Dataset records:
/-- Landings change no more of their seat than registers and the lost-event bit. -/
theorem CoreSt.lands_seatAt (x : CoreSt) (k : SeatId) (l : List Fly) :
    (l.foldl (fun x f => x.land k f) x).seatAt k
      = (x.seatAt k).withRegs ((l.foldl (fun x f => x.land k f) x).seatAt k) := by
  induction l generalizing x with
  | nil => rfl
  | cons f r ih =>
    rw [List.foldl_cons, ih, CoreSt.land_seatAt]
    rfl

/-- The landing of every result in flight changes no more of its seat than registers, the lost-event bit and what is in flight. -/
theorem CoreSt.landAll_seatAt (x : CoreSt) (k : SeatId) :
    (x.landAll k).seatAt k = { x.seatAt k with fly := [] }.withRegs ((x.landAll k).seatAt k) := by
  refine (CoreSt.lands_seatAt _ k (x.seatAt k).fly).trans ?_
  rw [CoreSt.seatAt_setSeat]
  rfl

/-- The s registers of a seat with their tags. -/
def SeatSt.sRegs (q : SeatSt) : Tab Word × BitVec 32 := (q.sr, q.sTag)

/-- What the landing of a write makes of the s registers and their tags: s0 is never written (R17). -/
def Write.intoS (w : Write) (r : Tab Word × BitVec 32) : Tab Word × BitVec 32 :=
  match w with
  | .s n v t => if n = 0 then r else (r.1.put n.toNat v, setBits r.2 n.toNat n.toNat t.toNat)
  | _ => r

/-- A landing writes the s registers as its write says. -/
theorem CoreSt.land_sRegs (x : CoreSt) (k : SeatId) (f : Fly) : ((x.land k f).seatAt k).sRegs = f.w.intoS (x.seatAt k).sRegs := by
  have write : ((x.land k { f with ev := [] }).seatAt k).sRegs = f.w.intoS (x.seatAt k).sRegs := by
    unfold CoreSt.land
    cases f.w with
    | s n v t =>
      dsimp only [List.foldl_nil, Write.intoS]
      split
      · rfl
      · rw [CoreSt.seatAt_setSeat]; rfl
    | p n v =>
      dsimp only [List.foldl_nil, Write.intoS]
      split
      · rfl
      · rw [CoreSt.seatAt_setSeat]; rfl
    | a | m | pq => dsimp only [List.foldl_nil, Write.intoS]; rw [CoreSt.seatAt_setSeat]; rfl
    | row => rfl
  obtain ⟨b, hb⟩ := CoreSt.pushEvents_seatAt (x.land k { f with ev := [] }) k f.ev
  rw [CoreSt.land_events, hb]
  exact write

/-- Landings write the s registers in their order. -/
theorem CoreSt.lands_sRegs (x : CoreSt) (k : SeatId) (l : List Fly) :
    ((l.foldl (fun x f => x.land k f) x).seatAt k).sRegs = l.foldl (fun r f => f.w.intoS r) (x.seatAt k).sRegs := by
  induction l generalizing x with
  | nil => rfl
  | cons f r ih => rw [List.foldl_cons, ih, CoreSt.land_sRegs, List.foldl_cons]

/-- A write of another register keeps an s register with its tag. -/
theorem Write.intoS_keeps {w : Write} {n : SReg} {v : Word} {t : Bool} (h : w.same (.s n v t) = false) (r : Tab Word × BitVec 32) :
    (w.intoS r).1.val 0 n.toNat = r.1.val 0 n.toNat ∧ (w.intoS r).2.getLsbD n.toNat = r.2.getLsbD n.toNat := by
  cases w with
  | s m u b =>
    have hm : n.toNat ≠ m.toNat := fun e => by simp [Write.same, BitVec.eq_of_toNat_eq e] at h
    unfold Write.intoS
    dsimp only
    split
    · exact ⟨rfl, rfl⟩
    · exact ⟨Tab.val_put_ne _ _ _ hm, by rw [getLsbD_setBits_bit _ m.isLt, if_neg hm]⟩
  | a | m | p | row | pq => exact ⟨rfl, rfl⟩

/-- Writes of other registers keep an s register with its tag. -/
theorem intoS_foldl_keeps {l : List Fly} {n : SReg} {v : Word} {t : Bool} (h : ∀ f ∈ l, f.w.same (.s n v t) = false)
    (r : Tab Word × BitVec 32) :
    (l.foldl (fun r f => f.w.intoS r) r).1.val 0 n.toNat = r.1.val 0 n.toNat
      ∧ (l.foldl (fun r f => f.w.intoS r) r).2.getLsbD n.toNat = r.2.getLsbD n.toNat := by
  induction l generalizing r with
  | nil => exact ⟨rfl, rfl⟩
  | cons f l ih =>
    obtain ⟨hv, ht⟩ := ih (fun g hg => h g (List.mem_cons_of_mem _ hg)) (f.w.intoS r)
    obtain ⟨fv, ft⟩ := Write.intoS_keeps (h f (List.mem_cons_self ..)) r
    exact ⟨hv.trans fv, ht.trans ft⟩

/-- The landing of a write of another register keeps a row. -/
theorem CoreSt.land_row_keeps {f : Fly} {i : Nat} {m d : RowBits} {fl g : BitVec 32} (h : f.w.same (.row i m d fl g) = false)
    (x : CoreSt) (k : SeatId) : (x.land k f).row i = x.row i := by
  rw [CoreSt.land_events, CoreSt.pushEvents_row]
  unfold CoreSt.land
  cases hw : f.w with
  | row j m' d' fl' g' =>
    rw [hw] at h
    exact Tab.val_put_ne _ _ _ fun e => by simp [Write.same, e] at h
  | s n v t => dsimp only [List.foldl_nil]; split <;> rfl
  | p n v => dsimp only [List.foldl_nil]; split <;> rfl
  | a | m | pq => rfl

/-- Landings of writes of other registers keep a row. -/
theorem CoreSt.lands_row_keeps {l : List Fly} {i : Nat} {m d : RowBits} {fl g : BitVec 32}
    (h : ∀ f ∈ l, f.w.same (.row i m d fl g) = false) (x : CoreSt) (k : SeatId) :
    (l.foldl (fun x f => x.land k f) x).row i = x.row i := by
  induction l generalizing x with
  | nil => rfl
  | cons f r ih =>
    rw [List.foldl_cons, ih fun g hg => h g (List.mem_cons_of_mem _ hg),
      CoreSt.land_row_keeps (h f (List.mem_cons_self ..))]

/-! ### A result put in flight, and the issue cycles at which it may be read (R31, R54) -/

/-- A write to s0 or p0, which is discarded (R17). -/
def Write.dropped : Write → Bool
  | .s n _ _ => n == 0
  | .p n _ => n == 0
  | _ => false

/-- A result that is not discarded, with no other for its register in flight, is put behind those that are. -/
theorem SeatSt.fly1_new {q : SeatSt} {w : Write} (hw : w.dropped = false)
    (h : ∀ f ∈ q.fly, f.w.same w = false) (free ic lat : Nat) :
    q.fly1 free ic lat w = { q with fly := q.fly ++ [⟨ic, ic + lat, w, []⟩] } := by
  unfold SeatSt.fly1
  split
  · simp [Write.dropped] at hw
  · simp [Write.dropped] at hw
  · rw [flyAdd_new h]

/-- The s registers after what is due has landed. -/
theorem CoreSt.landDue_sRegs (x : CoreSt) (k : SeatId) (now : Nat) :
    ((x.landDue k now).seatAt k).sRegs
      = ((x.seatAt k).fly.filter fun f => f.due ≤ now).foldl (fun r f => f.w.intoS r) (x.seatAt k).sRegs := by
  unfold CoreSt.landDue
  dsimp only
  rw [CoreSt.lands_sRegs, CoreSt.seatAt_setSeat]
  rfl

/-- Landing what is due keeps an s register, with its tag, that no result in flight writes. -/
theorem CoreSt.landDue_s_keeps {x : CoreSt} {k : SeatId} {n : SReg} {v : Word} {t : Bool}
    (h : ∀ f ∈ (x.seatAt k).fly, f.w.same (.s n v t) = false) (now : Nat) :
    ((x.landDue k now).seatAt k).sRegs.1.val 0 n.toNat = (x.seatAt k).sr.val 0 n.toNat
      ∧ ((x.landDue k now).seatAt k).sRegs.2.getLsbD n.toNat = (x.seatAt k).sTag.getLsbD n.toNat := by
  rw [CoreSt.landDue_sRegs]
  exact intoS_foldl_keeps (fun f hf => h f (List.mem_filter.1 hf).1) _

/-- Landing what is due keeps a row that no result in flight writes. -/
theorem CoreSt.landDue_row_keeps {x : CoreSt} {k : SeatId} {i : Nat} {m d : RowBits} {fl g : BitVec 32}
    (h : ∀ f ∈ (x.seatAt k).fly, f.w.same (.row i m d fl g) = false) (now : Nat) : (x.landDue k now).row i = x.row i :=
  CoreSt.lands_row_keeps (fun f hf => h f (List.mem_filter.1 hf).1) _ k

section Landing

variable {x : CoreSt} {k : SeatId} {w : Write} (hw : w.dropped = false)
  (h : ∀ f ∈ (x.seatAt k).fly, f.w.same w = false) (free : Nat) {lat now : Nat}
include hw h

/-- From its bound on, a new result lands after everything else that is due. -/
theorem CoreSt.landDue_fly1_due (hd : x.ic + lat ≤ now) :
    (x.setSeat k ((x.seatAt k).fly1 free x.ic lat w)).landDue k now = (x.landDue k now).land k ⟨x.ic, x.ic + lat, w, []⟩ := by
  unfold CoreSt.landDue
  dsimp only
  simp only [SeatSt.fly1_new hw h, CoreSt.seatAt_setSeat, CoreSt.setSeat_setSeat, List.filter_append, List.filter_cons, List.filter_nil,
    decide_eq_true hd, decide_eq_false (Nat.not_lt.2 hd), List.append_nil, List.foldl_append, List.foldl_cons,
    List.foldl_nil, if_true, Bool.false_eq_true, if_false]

WHAT TO PRODUCE
Beginning with the first line above, could you copy every line exactly, up to and including the one with "write says. -/"?

EXERCISE ANSWER
/-- Landings change no more of their seat than registers and the lost-event bit. -/
theorem CoreSt.lands_seatAt (x : CoreSt) (k : SeatId) (l : List Fly) :
    (l.foldl (fun x f => x.land k f) x).seatAt k
      = (x.seatAt k).withRegs ((l.foldl (fun x f => x.land k f) x).seatAt k) := by
  induction l generalizing x with
  | nil => rfl
  | cons f r ih =>
    rw [List.foldl_cons, ih, CoreSt.land_seatAt]
    rfl

/-- The landing of every result in flight changes no more of its seat than registers, the lost-event bit and what is in flight. -/
theorem CoreSt.landAll_seatAt (x : CoreSt) (k : SeatId) :
    (x.landAll k).seatAt k = { x.seatAt k with fly := [] }.withRegs ((x.landAll k).seatAt k) := by
  refine (CoreSt.lands_seatAt _ k (x.seatAt k).fly).trans ?_
  rw [CoreSt.seatAt_setSeat]
  rfl

/-- The s registers of a seat with their tags. -/
def SeatSt.sRegs (q : SeatSt) : Tab Word × BitVec 32 := (q.sr, q.sTag)

/-- What the landing of a write makes of the s registers and their tags: s0 is never written (R17). -/
def Write.intoS (w : Write) (r : Tab Word × BitVec 32) : Tab Word × BitVec 32 :=
  match w with
  | .s n v t => if n = 0 then r else (r.1.put n.toNat v, setBits r.2 n.toNat n.toNat t.toNat)
  | _ => r

/-- A landing writes the s registers as its write says. -/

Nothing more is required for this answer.